Seorang entrepreneur harus bisa membaca peluang bisnis yang tepat agar bisa mempertahankan asanya di ranah bisnis. Baik itu saat memilih usaha apa yang akan dijalani pada saat memulai petualangan sebagai seorang entrepreneur, atau saat ia harus banting stir ke bisnis lain yang lebih prospektif, saat bisnis yang ia jalani sudah tidak berpeluang untuk maju. Meskipun banyak entrepreneur yang akan mempertahankan mati-matian bisnisnya dari keterpurukan, namun tak sedikit pula entrepreneur lain yang memilih untuk mengganti haluan bisnisnya.
Hal itupula yang dilakukan oleh H. Raden Doddy Sularso Bangun, yang saat ini menggeluti bisnis sari tebu murni. Seperti dituturkan Haji Doddy, begitu ia akrab disapa, sebelumnya, adalah seorang pengusaha kayu di Jambi. Tapi sejak pemerintah sedang galak-galaknya melakukan pengawasan terhadap ilegal logging, lama-lama ia berpikir, usahanya ini tak akan memiliki prospek yang cerah di kemudian hari.
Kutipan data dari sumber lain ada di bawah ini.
/-- Instances share nothing (R66, R193): a step of one leaves every other as it was. -/
def Obligations.InstancesDoNotInterfere : Prop :=
  ∀ (sys sys' : System) (i : Nat), sys.stepAt i = .next sys' →
    sys'.length = sys.length ∧ (∀ j, j ≠ i → sys'[j]? = sys[j]?) ∧
    (∀ s, sys[i]? = some s → ∃ t, step s = .next t ∧ sys'[i]? = some t)

/-! Host procedures. -/

/-- ENCODE_FRAME (R162, R163, R164, R169; a frame that is no grid is refused, log entry 8): started on an idle instance in any state, the host's run over the register port
ends and returns what the procedure's definition gives for the frame and the configuration alone. -/
def Obligations.EncodeFrameRunsToItsResult : Prop :=
  ∀ (s : State) (frame : Frame) (cfg : HostConfig) (rest : List Call), s.host.port = [] → s.host.phase = .idle →
    s.host.calls = .encode frame cfg :: rest → frame.wf = true →
    ∃ t, Reaches s t ∧
      FinishesCall s t rest (encodeFrame Config.deriveParams Config.headerByteOrder Config.codec frame cfg) ∧
      (frame.data = .other → t.block = s.block)

/-- DECODE_FRAME (R166, R167, R168): started on an idle instance in any state, the host's run over the register port ends and
returns what the procedure's definition gives for the payload, the format and the instance's DEPTH_MAX. -/
def Obligations.DecodeFrameRunsToItsResult : Prop :=
  ∀ (s : State) (payload : List Byte) (fmt : SampleFmt) (rest : List Call), s.host.port = [] → s.host.phase = .idle →
    s.host.calls = .decode payload fmt :: rest →
    ∃ t, Reaches s t ∧
      FinishesCall s t rest (decodeFrame Config.headerByteOrder Config.codec (s.block.get .depthMax) payload fmt)

/-- Raw exactness of whole 16-bit frames (R124, C4): with a lossless codec that accepts the dimensions, decoding the encoded
payload gives the frame back exactly, whatever the configuration, the byte order and the decoder's DEPTH_MAX. -/
def Obligations.U16FrameRoundTripIsExact : Prop :=
  ∀ (dp : Word → Word → Word × Word) (order : Config.ByteOrder) (codec : Config.Codec) (cfg : HostConfig) (m : Word)
    (w h : Nat) (samples : List Half) (payload : List Byte) (fmt : SampleFmt),
    CodecLossless codec → codec.bounds w h = true → samples.length = w * h →
    encodeFrame dp order codec ⟨w, h, .u16 samples⟩ cfg = .encoded payload fmt →
    decodeFrame order codec m payload fmt = .decoded ⟨w, h, .u16 samples⟩

/-- Invalid pixels of a float frame survive encode and decode, under either law and any parameters (the source's "the NaN pixel
as exactly invalid", R122). -/
def Obligations.InvalidPixelsSurviveTheFrame : Prop :=
  ∀ (dp : Word → Word → Word × Word) (order : Config.ByteOrder) (codec : Config.Codec) (cfg : HostConfig) (m : Word)
    (w h : Nat) (samples : List Word) (payload : List Byte) (fmt : SampleFmt),
    CodecLossless codec → codec.bounds w h = true → samples.length = w * h →
    encodeFrame dp order codec ⟨w, h, .f32 samples⟩ cfg = .encoded payload fmt →
    ∃ out : List Word, decodeFrame order codec m payload fmt = .decoded ⟨w, h, .f32 out⟩ ∧ out.length = samples.length ∧
      ∀ (i : Nat) (x : Word), samples[i]? = some x → f32IsNaN x = true ∨ f32IsZero x = true → out[i]? = some 0x7FC00000

/-! The hypotheses on `derive_params`. -/

/-- H_range (R101) does what it is for: with parameters from such a function, FWD of a sample in `[Q, M]` neither clamps nor
saturates nor meets a NaN, and the code is the rounded value itself. -/
def Obligations.HRangeKeepsCodesUnsaturated : Prop :=
  ∀ (dp : Word → Word → Word × Word) (s : State), s.block.lawTag = 1 → s.block.srcFmt = .f32 →
    f32Gt (s.block.get .depthQuant) 0 = true → HRange dp (s.block.get .depthMax) (s.block.get .depthQuant) →
    (s.block.get .paramA, s.block.get .paramB) = dp (s.block.get .depthMax) (s.block.get .depthQuant) →
    f32Le (s.block.get .depthQuant) (s.block.get .din) = true → f32Le (s.block.get .din) (s.block.get .depthMax) = true →
    ∃ t, exec .fwd s = .next t ∧ StatusBecomes s.block t.block 0 false [] ∧
      roundHalfAway (fsub32 (fdiv32 (s.block.get .paramA) (s.block.get .din)) (s.block.get .paramB)) =
        .int ((t.block.get .dout).toNat : Int)

/-- Under the reset defaults (M = 10.0, Q = 100.0) the interval `[Q, M]` is empty, so H_range and H_mutual hold of every function
and H_roundtrip of every function and every non-decreasing bound (R101, last paragraph; for H_mutual see log entry 10). That
the bound is a function of rationals that does not decrease over all of them is the model's choice: DESIGN CHOICE, log entry 29. -/
def Obligations.DefaultsMakeRangeHypothesesVacuous : Prop :=
  ∀ dp : Word → Word → Word × Word, HRange dp 0x41200000 0x42C80000 ∧ HMutual dp 0x41200000 0x42C80000 ∧
    ∀ stepBound : ℚ → ℚ, Monotone stepBound → HRoundtrip dp 0x41200000 0x42C80000 stepBound
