-- ==== Sys2Proof/Laws/Float32.lean ====
section
/-! SUPPORT. What the binary32 operations do (R11): the fields of a pattern in terms of its magnitude, and the laws of the one
rounding they share: it answers a nearest value, ties to even; it is exact on representable values; it is monotone. -/

namespace Sys2Proof.Machine

/-! A pattern is a sign and a magnitude. -/

theorem f32Mag_eq (u : Word) : f32Mag u = u.toNat % 2 ^ 31 := by
  simp [f32Mag, BitVec.extractLsb'_toNat]

theorem f32Sign_eq (u : Word) : f32Sign u = decide (2 ^ 31 ≤ u.toNat) := by
  have := u.isLt
  unfold f32Sign
  rw [BitVec.getLsbD, Nat.testBit_eq_decide_div_mod_eq]
  by_cases h : 2 ^ 31 ≤ u.toNat
  · simp only [h, decide_true, decide_eq_true_eq]; omega
  · simp only [h, decide_false, decide_eq_false_iff_not]; omega

theorem f32Exp_eq (u : Word) : f32Exp u = f32Mag u / 2 ^ 23 := by
  rw [f32Mag_eq]
  simp only [f32Exp, BitVec.extractLsb'_toNat, Nat.shiftRight_eq_div_pow]
  omega

theorem f32Frac_eq (u : Word) : f32Frac u = f32Mag u % 2 ^ 23 := by
  rw [f32Mag_eq]
  simp only [f32Frac, BitVec.extractLsb'_toNat, Nat.shiftRight_zero]
  omega

theorem f32Mag_lt (u : Word) : f32Mag u < 2 ^ 31 := by rw [f32Mag_eq]; omega

theorem f32IsNaN_iff (u : Word) : f32IsNaN u = true ↔ 0x7F800000 < f32Mag u := by
  have := f32Mag_lt u
  simp only [f32IsNaN, f32Exp_eq, f32Frac_eq, Bool.and_eq_true, beq_iff_eq, bne_iff_ne]
  omega

theorem f32IsInf_iff (u : Word) : f32IsInf u = true ↔ f32Mag u = 0x7F800000 := by
  have := f32Mag_lt u
  simp only [f32IsInf, f32Exp_eq, f32Frac_eq, Bool.and_eq_true, beq_iff_eq]
  omega

theorem f32IsFinite_iff (u : Word) : f32IsFinite u = true ↔ f32Mag u < 0x7F800000 := by
  have := f32Mag_lt u
  simp only [f32IsFinite, f32Exp_eq, bne_iff_ne]
  omega

theorem f32IsZero_iff (u : Word) : f32IsZero u = true ↔ f32Mag u = 0 := by simp [f32IsZero]

@[simp] theorem f32Mag_withSign (s : Bool) (m : Nat) (h : m < 2 ^ 31) : f32Mag (f32WithSign s m) = m := by
  rw [f32Mag_eq, f32WithSign, BitVec.toNat_ofNat]
  cases s <;> simp only [Bool.false_eq_true, if_true, if_false] <;> omega

@[simp] theorem f32Sign_withSign (s : Bool) (m : Nat) (h : m < 2 ^ 31) : f32Sign (f32WithSign s m) = s := by
  rw [f32Sign_eq, f32WithSign, BitVec.toNat_ofNat]
  cases s
  · simp only [Bool.false_eq_true, if_false, decide_eq_false_iff_not]; omega
  · simp only [if_true, decide_eq_true_eq]; omega

/-- A pattern is what its sign and magnitude make. -/
theorem f32WithSign_mag (u : Word) : f32WithSign (f32Sign u) (f32Mag u) = u := by
  have := u.isLt
  apply BitVec.eq_of_toNat_eq
  rw [f32WithSign, BitVec.toNat_ofNat, f32Mag_eq, f32Sign_eq]
  by_cases h : 2 ^ 31 ≤ u.toNat
  · simp only [h, decide_true, if_true]; omega
  · simp only [h, decide_false, Bool.false_eq_true, if_false]; omega

@[simp] theorem f32Mag_neg (u : Word) : f32Mag (f32Neg u) = f32Mag u := by
  have h : f32Neg u = u ^^^ 0x80000000 := rfl
  apply Nat.eq_of_testBit_eq
  intro i
  by_cases hi : i < 31
  · have m : ∀ i < 31, (0x80000000 : Word).getLsbD i = false := by decide
    have := m i hi
    rw [BitVec.getLsbD] at this
    simp only [f32Mag_eq, h, Nat.testBit_mod_two_pow, hi, decide_true, Bool.true_and, BitVec.toNat_xor, Nat.testBit_xor, this,
      Bool.xor_false]
  · simp only [f32Mag_eq, Nat.testBit_mod_two_pow, hi, decide_false, Bool.false_and]

@[simp] theorem f32Sign_neg (u : Word) : f32Sign (f32Neg u) = !f32Sign u := by
  have m : (0x80000000 : Word).getLsbD 31 = true := by decide
  simp only [f32Sign, f32Neg, BitVec.getLsbD_xor, m, Bool.xor_true]

/-! Magnitude patterns in order, and their values in units of 2^-149. -/

/-- The value of a magnitude pattern, in units. -/
@[irreducible] def magUnits (p : Nat) : Nat := if p < 2 ^ 23 then p else (p % 2 ^ 23 + 2 ^ 23) * 2 ^ (p / 2 ^ 23 - 1)

theorem f32Units_eq (u : Word) : f32Units u = magUnits (f32Mag u) := by
  simp only [f32Units, f32Sig, f32Scale, magUnits, f32Exp_eq, f32Frac_eq]
  by_cases h : f32Mag u < 2 ^ 23
  · have h0 : f32Mag u / 2 ^ 23 = 0 := by omega
    simp only [h0, h, if_true, Nat.zero_sub, pow_zero, mul_one]; omega
  · have h0 : ¬f32Mag u / 2 ^ 23 = 0 := by omega
    simp only [h0, h, if_false]

/-- A significand of at most 24 bits, a carry to exactly 2^24 included, scaled by a power of two. -/
theorem magUnits_scaled (e q : Nat) (hq : q ≤ 2 ^ 24) (hn : 2 ^ 23 ≤ q ∨ e = 0) :
    magUnits (e * 2 ^ 23 + q) = q * 2 ^ e := by
  unfold magUnits
  rcases Nat.lt_or_ge q (2 ^ 23) with h | h
  · have he : e = 0 := by omega
    subst he
    rw [if_pos (by omega), pow_zero, Nat.mul_one]; omega
  · rw [if_neg (by omega)]
    rcases Nat.lt_or_ge q (2 ^ 24) with h2 | h2
    · rw [show (e * 2 ^ 23 + q) % 2 ^ 23 + 2 ^ 23 = q by omega, show (e * 2 ^ 23 + q) / 2 ^ 23 - 1 = e by omega]
    · have hq2 : q = 2 ^ 24 := by omega
      subst hq2
      rw [show (e * 2 ^ 23 + 2 ^ 24) % 2 ^ 23 + 2 ^ 23 = 2 ^ 23 by omega,
        show (e * 2 ^ 23 + 2 ^ 24) / 2 ^ 23 - 1 = e + 1 by omega]
      ring

theorem magUnits_strictMono : StrictMono magUnits := by
  apply strictMono_nat_of_lt_succ
  intro p
  rcases Nat.lt_or_ge p (2 ^ 23) with h | h
  · have a := magUnits_scaled 0 p (by omega) (.inr rfl)
    have b := magUnits_scaled 0 (p + 1) (by omega) (.inr rfl)
    simp only [Nat.zero_mul, Nat.zero_add, pow_zero, mul_one] at a b
    omega
  · obtain ⟨e, q, hq, hq2, rfl⟩ : ∃ e q, 2 ^ 23 ≤ q ∧ q < 2 ^ 24 ∧ p = e * 2 ^ 23 + q :=
      ⟨p / 2 ^ 23 - 1, p % 2 ^ 23 + 2 ^ 23, by omega, by omega, by omega⟩
    rw [magUnits_scaled e q (by omega) (.inl hq), Nat.add_assoc, magUnits_scaled e (q + 1) (by omega) (.inl (by omega))]
    exact Nat.mul_lt_mul_of_pos_right (by omega) (by positivity)

theorem magUnits_le_iff (p c : Nat) : magUnits p ≤ magUnits c ↔ p ≤ c := magUnits_strictMono.le_iff_le

@[simp] theorem magUnits_zero : magUnits 0 = 0 := by unfold magUnits; rfl

/-! The rounding. -/

/-- The largest magnitude pattern whose value is at most `n / d` units. -/
def floorMag (n d : Nat) : Nat := roundScale n d * 2 ^ 23 + n / (d * 2 ^ roundScale n d)

/-- The rounding scale leaves a quotient of at most 24 bits, and of exactly 24 bits unless the scale is 0. -/
theorem roundScale_spec (n d : Nat) :
    n / (d * 2 ^ roundScale n d) < 2 ^ 24 ∧ (2 ^ 23 ≤ n / (d * 2 ^ roundScale n d) ∨ roundScale n d = 0) := by
  rw [← Nat.div_div_eq_div_mul]
  have hq : n / d < 2 ^ (Nat.log2 (n / d) + 1) := Nat.lt_log2_self
  unfold roundScale
  generalize n / d = q at hq ⊢
  generalize hL : Nat.log2 q = L at hq ⊢
  rcases Nat.lt_or_ge L 24 with h | h
  · rw [show L - 23 = 0 by omega, pow_zero, Nat.div_one]
    exact ⟨lt_of_lt_of_le hq (Nat.pow_le_pow_right (by omega) (by omega)), .inr rfl⟩
  · have hq0 : q ≠ 0 := by rintro rfl; simp at hL; omega
    have hlow : 2 ^ L ≤ q := by rw [← hL]; exact Nat.log2_self_le hq0
    refine ⟨?_, .inl ?_⟩
    · rw [Nat.div_lt_iff_lt_mul (by positivity), ← pow_add]
      exact lt_of_lt_of_le hq (Nat.pow_le_pow_right (by omega) (by omega))
    · rw [Nat.le_div_iff_mul_le (by positivity), ← pow_add, show 23 + (L - 23) = L by omega]
      exact hlow

theorem magUnits_floorMag (n d : Nat) :
    magUnits (floorMag n d) = n / (d * 2 ^ roundScale n d) * 2 ^ roundScale n d := by
  obtain ⟨h1, h2⟩ := roundScale_spec n d
  exact magUnits_scaled _ _ (by omega) h2

theorem magUnits_floorMag_succ (n d : Nat) :
    magUnits (floorMag n d + 1) = (n / (d * 2 ^ roundScale n d) + 1) * 2 ^ roundScale n d := by
  obtain ⟨h1, h2⟩ := roundScale_spec n d
  rw [floorMag, Nat.add_assoc]
  exact magUnits_scaled _ _ (by omega) (by omega)

/-- `n / d` lies between the value of its floor pattern and the next one. -/
theorem floorMag_spec (n d : Nat) (hd : 0 < d) :
    magUnits (floorMag n d) * d ≤ n ∧ n < magUnits (floorMag n d + 1) * d := by
  rw [magUnits_floorMag, magUnits_floorMag_succ]
  generalize roundScale n d = e
  have hD : 0 < d * 2 ^ e := by positivity
  have h1 := Nat.div_mul_le_self n (d * 2 ^ e)
  constructor
  · calc n / (d * 2 ^ e) * 2 ^ e * d = n / (d * 2 ^ e) * (d * 2 ^ e) := by ring
      _ ≤ n := h1
  · have := Nat.lt_mul_div_succ n hD
    calc n < d * 2 ^ e * (n / (d * 2 ^ e) + 1) := this
      _ = (n / (d * 2 ^ e) + 1) * 2 ^ e * d := by ring

/-- The floor pattern is the only one with that property. -/
theorem floorMag_unique (n d p : Nat) (hd : 0 < d) (h1 : magUnits p * d ≤ n) (h2 : n < magUnits (p + 1) * d) :
    floorMag n d = p := by
  obtain ⟨a, b⟩ := floorMag_spec n d hd
  apply Nat.le_antisymm
  · have : magUnits (floorMag n d) < magUnits (p + 1) := Nat.lt_of_mul_lt_mul_right (lt_of_le_of_lt a h2)
    have := magUnits_strictMono.lt_iff_lt.mp this
    omega
  · have : magUnits p < magUnits (floorMag n d + 1) := Nat.lt_of_mul_lt_mul_right (lt_of_le_of_lt h1 b)
    have := magUnits_strictMono.lt_iff_lt.mp this
    omega

/-- The rounding stays at the floor pattern or goes to the next: up when `n / d` is nearer to the next, or half way and the
floor pattern is odd. -/
theorem roundMag_eq (n d : Nat) (hd : 0 < d) :
    roundMag n d = min (if (magUnits (floorMag n d) + magUnits (floorMag n d + 1)) * d < 2 * n ∨
      ((magUnits (floorMag n d) + magUnits (floorMag n d + 1)) * d = 2 * n ∧ floorMag n d % 2 = 1)
      then floorMag n d + 1 else floorMag n d) 0x7F800000 := by
  rw [magUnits_floorMag, magUnits_floorMag_succ]
  unfold roundMag divNearestEven
  simp only []
  have hpar : floorMag n d % 2 = n / (d * 2 ^ roundScale n d) % 2 := by unfold floorMag; omega
  rw [hpar]
  have hfl : floorMag n d = roundScale n d * 2 ^ 23 + n / (d * 2 ^ roundScale n d) := rfl
  rw [hfl]
  generalize roundScale n d = e
  have hD : 0 < d * 2 ^ e := by positivity
  have hdm := Nat.div_add_mod n (d * 2 ^ e)
  have key : (n / (d * 2 ^ e) * 2 ^ e + (n / (d * 2 ^ e) + 1) * 2 ^ e) * d = 2 * (n - n % (d * 2 ^ e)) + d * 2 ^ e := by
    rw [show n - n % (d * 2 ^ e) = d * 2 ^ e * (n / (d * 2 ^ e)) by omega]; ring
  rw [key]
  have hle := Nat.mod_le n (d * 2 ^ e)
  generalize n % (d * 2 ^ e) = r at hle ⊢
  generalize d * 2 ^ e = D at *
  have c1 : 2 * (n - r) + D < 2 * n ↔ 2 * r > D := by omega
  have c2 : 2 * (n - r) + D = 2 * n ↔ 2 * r = D := by omega
  simp only [c1, c2]
  split <;> simp only [Nat.add_assoc]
Ide bisnis sari tebu murni awalnya datang saat Haji Doddy berkunjung ke Jakarta, dan tertarik untuk mencicipi segelas air tebu. Dia pun mulai berpikir bahwa kualitas sari tebu dari daerah asalnya, Jambi, lebih tinggi dibandingkan yang dihasilkan tebu Jawa. Tebu Jawa yang tidak ada airnya, biasanya ditambah dengan air es supaya banyak, sehingga kadar kemurnian atau sari tebunya menjadi hilang. Bila sudah tak terasa manis, lalu ditambah biang gula.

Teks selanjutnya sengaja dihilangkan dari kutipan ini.